theorem hw_execSlotAssign (h : CmdHead) (ctx bytes : Nat) (prompt : Option (List Byte)) (s : State) : Out.keeps (fun t => t.hw = s.hw) (execSlotAssign h ctx bytes prompt s) := by
  unfold execSlotAssign
  refine hw_gheit _ _ _ _ _ ?_
  try dsimp only
  refine keeps_forOwner _ _ _ _ _ ?_
  intro x
  generalize lowestFree 8192 (Tab.keys s.slots) = o
  repeat' (first | with_reducible exact trivial | split | refine keeps_refuseIf _ _ _ ?_)
  all_goals first
    | exact trivial
    | ((try dsimp only [CmdEnd.keeps]) <;> simp [apply_ite State.hw, hw_foldl])

theorem hw_execSlotRelease (h : CmdHead) (ctx slot : Nat) (s : State) : Out.keeps (fun t => t.hw = s.hw) (execSlotRelease h ctx slot s) := by
  unfold execSlotRelease
  refine hw_gheit _ _ _ _ _ ?_
  try dsimp only
  repeat' (first | with_reducible exact trivial | (refine keeps_forOwner _ _ _ _ _ ?_; intro x) | refine keeps_refuseIf _ _ _ ?_ | split)
  all_goals first
    | exact trivial
    | ((try dsimp only [CmdEnd.keeps]) <;> (repeat' split) <;> simp [apply_ite State.hw, hw_foldl])

theorem hw_execSlotQuery (h : CmdHead) (ctx slot addr : Nat) (s : State) : Out.keeps (fun t => t.hw = s.hw) (execSlotQuery h ctx slot addr s) := by
  unfold execSlotQuery
  refine hw_gheit _ _ _ _ _ ?_
  try dsimp only
  repeat' (first | with_reducible exact trivial | (refine keeps_forOwner _ _ _ _ _ ?_; intro x) | refine keeps_refuseIf _ _ _ ?_ | split)
  all_goals first
    | exact trivial
    | ((try dsimp only [CmdEnd.keeps]) <;> (repeat' split) <;> simp [apply_ite State.hw, hw_foldl])

theorem hw_execQueueCreate (h : CmdHead) (ctx : Nat) (p : QueueParams) (s : State) : Out.keeps (fun t => t.hw = s.hw) (execQueueCreate h ctx p s) := by
  unfold execQueueCreate
  refine hw_gheit _ _ _ _ _ ?_
  try dsimp only
  repeat' (first | with_reducible exact trivial | (refine keeps_forOwner _ _ _ _ _ ?_; intro x) | refine keeps_refuseIf _ _ _ ?_ | split)
  all_goals first
    | exact trivial
    | ((try dsimp only [CmdEnd.keeps]) <;> (repeat' split) <;> simp [apply_ite State.hw, hw_foldl])

theorem hw_execQueueDestroy (h : CmdHead) (ctx queue : Nat) (s : State) : Out.keeps (fun t => t.hw = s.hw) (execQueueDestroy h ctx queue s) := by
  unfold execQueueDestroy
  refine hw_gheit _ _ _ _ _ ?_
  try dsimp only
  repeat' (first | with_reducible exact trivial | (refine keeps_forOwner _ _ _ _ _ ?_; intro x) | refine keeps_refuseIf _ _ _ ?_ | split)
  all_goals first
    | exact trivial
    | ((try dsimp only [CmdEnd.keeps]) <;> (repeat' split) <;> simp [apply_ite State.hw, hw_foldl])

::::::::

*ASSIGNMENT*.
Transcribe word for word the lines from the one holding "theorem hw_execQueueDestroy (h" to the last line of the listing above, inclusive.

*PROBLEM SOLUTION*.
theorem hw_execQueueDestroy (h : CmdHead) (ctx queue : Nat) (s : State) : Out.keeps (fun t => t.hw = s.hw) (execQueueDestroy h ctx queue s) := by
  unfold execQueueDestroy
  refine hw_gheit _ _ _ _ _ ?_
  try dsimp only
  repeat' (first | with_reducible exact trivial | (refine keeps_forOwner _ _ _ _ _ ?_; intro x) | refine keeps_refuseIf _ _ _ ?_ | split)
  all_goals first
    | exact trivial
    | ((try dsimp only [CmdEnd.keeps]) <;> (repeat' split) <;> simp [apply_ite State.hw, hw_foldl])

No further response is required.